India posted 7/414 and Sri Lanka fell just three runs short with 8/411. In fact, Sri Lanka were poised to win with two overs remaining. They required just 15 runs (less than the run rate required at the start of the innings), had five wickets in hand and two established batsmen at the crease. A calamity of errors including two run outs saw them fall at the last hurdle.
Why is a total of 400 such an enigma? 400 has been passed only eight times in 2542 ODI matches and only since T20 challenged players to re-think the boundaries. On four of those occasions, the bowling team was a minnow (Netherlands, Ireland, Bermuda and Zimbabwe) so let’s forget those. The other four innings came from just two games. That’s right – in the only real matches where 400 was scored, both teams managed it.

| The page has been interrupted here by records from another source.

/-- FAULTED and FAULT_CODE are cleared only by reset, and a transmission in flight is abandoned: in a faulted block
every step that does not take the reset input keeps both and advances no transmission (R224, R251). That the reset
input is the head of an agent's queue, and that no response and no agent stand on the port after it, are the model's
choices (log entries 1, 3 and 4). -/
def Obligations.OnlyResetLeavesTheFaultedState : Prop :=
  ∀ s t : State, s.faulted = true → step s = .next t →
    (t.faulted = true ∧ t.faultCode = s.faultCode ∧ t.txArmed = s.txArmed ∧ t.txInGap = s.txInGap ∧
      t.txRemaining = s.txRemaining ∧ t.txLastTime = s.txLastTime ∧ t.rxState = s.rxState) ∨
    ((s.hostQueue = .reset :: t.hostQueue ∨ s.tickQueue = .reset :: t.tickQueue) ∧
      t = { State.reset with hostQueue := t.hostQueue, tickQueue := t.tickQueue, arbiter := t.arbiter })

/-- The statuses REARM_REJECTED, CONFIG_LOCKED, INVALID_CONFIGURATION and RX_TIMEOUT leave FAULTED at 0 and change
no state, apart from RX_TIMEOUT's move of RX_STATE to RX_IDLE (R230). -/
def Obligations.RejectionsChangeNoState : Prop :=
  ∀ (i : Instr) (s t : State) (data : Word), exec i s = .next t →
    (t.response = some ⟨.rearmRejected, data⟩ ∨ t.response = some ⟨.configLocked, data⟩ ∨
        t.response = some ⟨.invalidConfiguration, data⟩ →
      t.faulted = false ∧ t = { s with response := t.response }) ∧
    (t.response = some ⟨.rxTimeout, data⟩ →
      t.faulted = false ∧ t = { s with rxState := .idle, response := t.response })

-- ======== reset, time and invariants ========

/-- After reset every register holds 0 (R45). -/
def Obligations.ResetValuesAreZero : Prop :=
  State.reset.cfgStart = 0 ∧ State.reset.cfgShort = 0 ∧ State.reset.cfgLong = 0 ∧ State.reset.cfgGap = 0 ∧
  State.reset.cfgIdle = 0 ∧ State.reset.cfgTol = 0 ∧ State.reset.cfgCtrl = 0 ∧
  State.reset.configValid = false ∧ State.reset.txArmed = false ∧ State.reset.txInGap = false ∧
  State.reset.txRemaining = 0 ∧ State.reset.txBuffer = 0 ∧ State.reset.txLastTime = 0 ∧
  State.reset.carrierEn = false ∧ State.reset.rxState = .idle ∧ State.reset.rxPacket = 0 ∧
  State.reset.rxBits = 0 ∧ State.reset.rxStartTime = 0 ∧ State.reset.rxTimeout = 0 ∧
  State.reset.rxLastAccept = 0 ∧ State.reset.faulted = false ∧ State.reset.faultCode = 0

/-- A step that takes the reset input sets every register to its reset value, whatever the state before it (R250);
when both agents present an input the free choice says whose is served, and the arbitration count advances (R68).
That the reset input waits in a queue, that what the agents still present and the arbitration count stay, and that no
response is given, are the model's choices (log entries 1 to 4). -/
def Obligations.ResetInputSetsEveryRegister : Prop :=
  (∀ (s : State) (rest : List Input), s.hostQueue = .reset :: rest → s.tickQueue = [] →
    step s = .next { State.reset with hostQueue := rest, tickQueue := [], arbiter := s.arbiter }) ∧
  (∀ (s : State) (rest : List Input), s.tickQueue = .reset :: rest → s.hostQueue = [] →
    step s = .next { State.reset with hostQueue := [], tickQueue := rest, arbiter := s.arbiter }) ∧
  (∀ (s : State) (rest : List Input) (x : Input) (other : List Input),
    s.hostQueue = .reset :: rest → s.tickQueue = x :: other →
    step s =
      if Config.tickServedFirst s.arbiter then
        serveInput .tickSource x { s with tickQueue := other, arbiter := s.arbiter + 1 }
      else .next { State.reset with hostQueue := rest, tickQueue := x :: other, arbiter := s.arbiter + 1 }) ∧
  (∀ (s : State) (rest : List Input) (x : Input) (other : List Input),
    s.tickQueue = .reset :: rest → s.hostQueue = x :: other →
    step s =
      if Config.tickServedFirst s.arbiter then
        .next { State.reset with hostQueue := x :: other, tickQueue := rest, arbiter := s.arbiter + 1 }
      else serveInput .host x { s with hostQueue := other, arbiter := s.arbiter + 1 })

/-- Elapsed time is the true time between two moments of the time base less than 2^32 apart, across its wrap, and a
moment that goes back by `d` is seen as an elapsed time of `2^32 - d` (R9, R234, R262). -/
def Obligations.ElapsedTimeIsTrueBelowTheWrap : Prop :=
  ∀ a d : Nat, d < 2 ^ 32 →
    (elapsed (timestamp (a + d)) (timestamp a)).toNat = d ∧
    (0 < d → (elapsed (timestamp a) (timestamp (a + d))).toNat = 2 ^ 32 - d)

I guess that suggests that the right conditions are required. Pitch, ground size and outfield all contribute. It might also mean that necessity is the mother of invention. Would Sri Lanka have made 411 if they batted first? Sangakkara’s 90 from 43 balls was maniacal – pure Afridi. Surely he would not have batted like that if he didn’t know it was required. And aren’t we glad he did.
The third Test between Australia and the West Indies starts today and for Clint McKay, opportunity knocks. Who knows, Steve Smith, the biggest outsider since Mark Edmonds, might even experience a miracle call up. Play begins at 10:30 Perth time, which is 1:30 Sydney time.